Portamento means you slide between notes as you play them. In the case of a synthesiser, the portamento setting is the rate at which you change from one note to another. This is not the time taken as that would mean it would take the same time to move between notes spaced far apart as it would between adjacent notes.

# ADSR envelopes - Attack, Decay, Sustain, and Release

This is a key aspect of how a synthesiser will sound. In short, the ADSR envelope determines how quickly the volume of a note increases when the piano key is first hit, how the sound decays away while the key reamins pressed, and finally, how quickly the sound dies away once the key is no longer pressed.

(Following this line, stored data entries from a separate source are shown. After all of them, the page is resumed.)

-- ==== Sys2Proof/Laws/Run.lean ====
section
/-! SUPPORT. Running a command: `Device.finalRun` is what DSP makes of a running device on its own, to the end;
`runCommand` is that, whatever RX does in between (R136, R143). A claim about a command's result cites
`exec_command` and then only computes on the device. -/

namespace Sys2Proof.Machine

open Sys2Proof

/-! ### DSP on its own -/

/-- DSP's steps while it is inside its pseudocode, at most `n`, with their events. -/
def Device.runN : Nat → Device → Device × List Event
  | 0, d => (d, [])
  | n + 1, d =>
    if d.running then ((Device.runN n d.statement.1).1, d.statement.2 ++ (Device.runN n d.statement.1).2) else (d, [])

/-- DSP's steps to the end of the running command. -/
def Device.finalRun (d : Device) : Device × List Event := d.runN (stepBound d.pos + 1)

theorem Device.running_iff (d : Device) : d.running = true ↔ d.dstate = .initialising ∨ d.dstate = .executing := by
  simp [Device.running]

theorem Stmt.cost_pos (st : Stmt) : 0 < st.cost := by cases st <;> simp [Stmt.cost]

/-- A statement leaves the mailbox and the amount of data owed as they are. -/
theorem Stmt.exec_mailbox (st : Stmt) (d : Device) :
    (st.exec d).1.cmd = d.cmd ∧ (st.exec d).1.dataPending = d.dataPending ∧ (st.exec d).1.params = d.params := by
  cases st with
  | poll k =>
    cases k with
    | zero => simp [Stmt.exec]
    | succ k => simp only [Stmt.exec, Device.pollSample]; split <;> simp
  | loadLowAssert => simp only [Stmt.exec]; split <;> simp
  | loadLowShift => simp only [Stmt.exec]; split <;> simp
  | eraseCheck => simp only [Stmt.exec]; split <;> simp
  | _ => simp [Stmt.exec]

/-- A statement ends in the dispatcher state it began in, or in IDLE (R262), or in TERMINATED (R142). -/
theorem Stmt.exec_dstate (st : Stmt) (d : Device) :
    (st.exec d).1.dstate = d.dstate ∨ (st.exec d).1.dstate = .idle ∨ (st.exec d).1.dstate = .terminated := by
  cases st with
  | poll k =>
    cases k with
    | zero => simp [Stmt.exec]
    | succ k => simp only [Stmt.exec, Device.pollSample]; split <;> simp
  | loadLowAssert => simp only [Stmt.exec]; split <;> simp
  | loadLowShift => simp only [Stmt.exec]; split <;> simp
  | eraseCheck => simp only [Stmt.exec]; split <;> simp
  | _ => simp [Stmt.exec]

/-- A statement leaves at most the cost of what stood after it, and one step less than its own cost. -/
theorem Stmt.exec_cost (st : Stmt) (d : Device) : stepBound (st.exec d).1.pos < st.cost + stepBound d.pos := by
  have hp := st.cost_pos
  cases st with
  | poll k =>
    cases k with
    | zero => simp [Stmt.exec, stepBound, Stmt.cost]
    | succ k => simp only [Stmt.exec, Device.pollSample]; split <;> simp [stepBound, Stmt.cost]
  | loadLowAssert => simp only [Stmt.exec]; split <;> simp [Stmt.cost]
  | loadLowShift => simp only [Stmt.exec]; split <;> simp [Stmt.cost]
  | eraseCheck => simp only [Stmt.exec]; split <;> simp [Stmt.cost, stepBound]
  | fail st => simp [Stmt.exec, stepBound, Stmt.cost]
  | enterIdle => simp [Stmt.exec, stepBound, Stmt.cost]
  | _ => simp [Stmt.exec, Stmt.cost]

theorem Device.finish_cases (d : Device) :
    (d.pos = [] ∧ d.dstate ≠ .terminated ∧ d.finish = d.complete) ∨
      ((d.pos ≠ [] ∨ d.dstate = .terminated) ∧ d.finish = d) := by
  unfold Device.finish
  split
  · left; simp_all
  · right; rename_i h; refine ⟨?_, rfl⟩
    by_cases hp : d.pos = []
    · right; by_contra hd; exact h ⟨hp, hd⟩
    · left; exact hp

theorem Device.finish_cost (d : Device) : stepBound d.finish.pos ≤ stepBound d.pos := by
  rcases d.finish_cases with ⟨_, _, h⟩ | ⟨_, h⟩ <;> simp [h, stepBound]

/-- One DSP step inside the pseudocode ends the run or lowers the cost of what is left (R145). -/
theorem Device.statement_cost (d : Device) :
    d.statement.1.running = false ∨ stepBound d.statement.1.pos < stepBound d.pos := by
  unfold Device.statement
  split
  · left; simp [Device.running]
  · rename_i st rest h
    right
    have h1 := (st.exec (d.withPos rest)).1.finish_cost
    have h2 := st.exec_cost (d.withPos rest)
    simp only [h, stepBound]
    exact lt_of_le_of_lt h1 h2

theorem Device.statement_dataPending (d : Device) : d.statement.1.dataPending = d.dataPending := by
  unfold Device.statement
  split
  · simp
  · rename_i st rest h
    have h1 := (st.exec_mailbox (d.withPos rest)).2.1
    rcases (st.exec (d.withPos rest)).1.finish_cases with ⟨_, _, e⟩ | ⟨_, e⟩ <;> simp [e, h1]

/-- DSP executing stays in EXECUTING, or returns to IDLE, or terminates: the initialisation is not entered again. -/
theorem Device.statement_dstate (d : Device) (h : d.dstate = .executing) :
    d.statement.1.dstate = .executing ∨ d.statement.1.dstate = .idle ∨ d.statement.1.dstate = .terminated := by
  unfold Device.statement
  split
  · simp
  · rename_i st rest _
    have h1 := st.exec_dstate (d.withPos rest)
    rcases (st.exec (d.withPos rest)).1.finish_cases with ⟨_, _, e⟩ | ⟨_, e⟩
    · simp [e]
    · rcases h1 with h1 | h1 | h1 <;> simp [e, h1, h]

/-- A run that has ended stays as it is. -/
theorem Device.runN_stopped (n : Nat) (d : Device) (h : d.running = false) : d.runN n = (d, []) := by
  cases n <;> simp [Device.runN, h]

/-- Steps beyond the cost change nothing more. -/
theorem Device.runN_add (b n : Nat) : ∀ (d : Device), stepBound d.pos < n → d.runN (n + b) = d.runN n := by
  induction n with
  | zero => intro d h; omega
  | succ n ih =>
    intro d h
    rw [Nat.add_right_comm]
    simp only [Device.runN]
    split
    · rcases d.statement_cost with hs | hs
      · simp [Device.runN_stopped _ _ hs]
      · rw [ih d.statement.1 (by omega)]
    · rfl

theorem Device.runN_stops (n : Nat) : ∀ (d : Device), stepBound d.pos < n → (d.runN n).1.running = false := by
  induction n with
  | zero => intro d h; omega
  | succ n ih =>
    intro d h
    simp only [Device.runN]
    split
    · rcases d.statement_cost with hs | hs
      · simp [Device.runN_stopped _ _ hs, hs]
      · exact ih _ (by omega)
    · rename_i hr; simpa using hr

theorem Device.runN_enough (n : Nat) (d : Device) (h : stepBound d.pos < n) : d.runN n = d.finalRun := by
  have := d.runN_add (n - (stepBound d.pos + 1)) (stepBound d.pos + 1) (by omega)
  rwa [Nat.add_sub_cancel' h] at this

/-- The end of a run is a state in which DSP is not inside its pseudocode (R145). -/
theorem Device.finalRun_stopped (d : Device) : d.finalRun.1.running = false :=
  d.runN_stops _ (by omega)

/-- A run is its first statement, then the rest of the run. -/
theorem Device.finalRun_step (d : Device) (h : d.running = true) :
    d.finalRun = (d.statement.1.finalRun.1, d.statement.2 ++ d.statement.1.finalRun.2) := by
  conv_lhs => unfold Device.finalRun
  simp only [Device.runN, h, if_true]
  rcases d.statement_cost with hs | hs
  · have e : d.statement.1.finalRun = (d.statement.1, []) := Device.runN_stopped _ _ hs
    rw [e, Device.runN_stopped _ _ hs]
  · rw [d.statement.1.runN_enough _ hs]

theorem Device.finalRun_done (d : Device) (h : d.running = false) : d.finalRun = (d, []) :=
  Device.runN_stopped _ d h

/-! ### RX in between (R136, R143) -/

@[simp] theorem Device.dataSegment_none (d : Device) (seg : List Byte) (h : d.dataPending = 0) :
    d.dataSegment seg = d := by
  induction seg with
  | nil => rfl
  | cons b t ih =>
    have : d.dataByte b = d := by simp [Device.dataByte, h]
    simpa [Device.dataSegment, this] using ih

/-- RX on a command while one is running: the ack, and nothing else (R132). -/
theorem State.rxCommand_executing (s : State) (i : Instr) (h : s.dstate = .executing) :
    s.rxCommand i = s.dropCommand i := by simp [State.rxCommand, h]

/-- RX writes nothing of the device while a command is running (R143). -/
theorem State.rxInstr_executing (s : State) (i : Instr) (h : s.dstate = .executing) :
    (s.rxInstr i).toDevice = s.toDevice ∧ (s.rxInstr i).link = s.link := by
  cases i <;> simp [State.rxInstr, State.rxCommand_executing s _ h]

theorem State.busEvents_respond (s : State) (h : Header) (x : Response) : (s.respond h x).busEvents = s.busEvents := by
  simp [State.busEvents, State.events, Event.isRespond, List.filter_append]

/-- What RX adds to the trace is an answer. -/
theorem State.busEvents_of_trace {s t : State} (h : Header) (x : Response) (e : t.trace = .respond h x :: s.trace) :
    t.busEvents = s.busEvents := by
  simp [State.busEvents, State.events, e, Event.isRespond, List.filter_append]

theorem State.busEvents_congr {s t : State} (e : t.trace = s.trace) : t.busEvents = s.busEvents := by
  simp [State.busEvents, State.events, e]

theorem State.rxInstr_executing_busEvents (s : State) (i : Instr) (h : s.dstate = .executing) :
    (s.rxInstr i).busEvents = s.busEvents := by
  cases i <;> simp only [State.rxInstr, State.rxCommand_executing s _ h]
  all_goals first
    | exact State.busEvents_of_trace _ _ (State.dropCommand_trace ..)
    | exact State.busEvents_of_trace _ _ (State.rxGetData_trace ..)
    | exact State.busEvents_of_trace _ _ (State.rxReadFetch_trace ..)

The diagram shows a representation of the volume applied to the note from the moment a piano key is pressed. The attach time is the amount of time it takes for the volume to ramp up from zero to the maximum - which is determined by how hard the piano key was pressed. The sound will then die away until it hits the sustain level, which will be maintained until the key is released. After the key is released the volume will die away to zero according to the release time.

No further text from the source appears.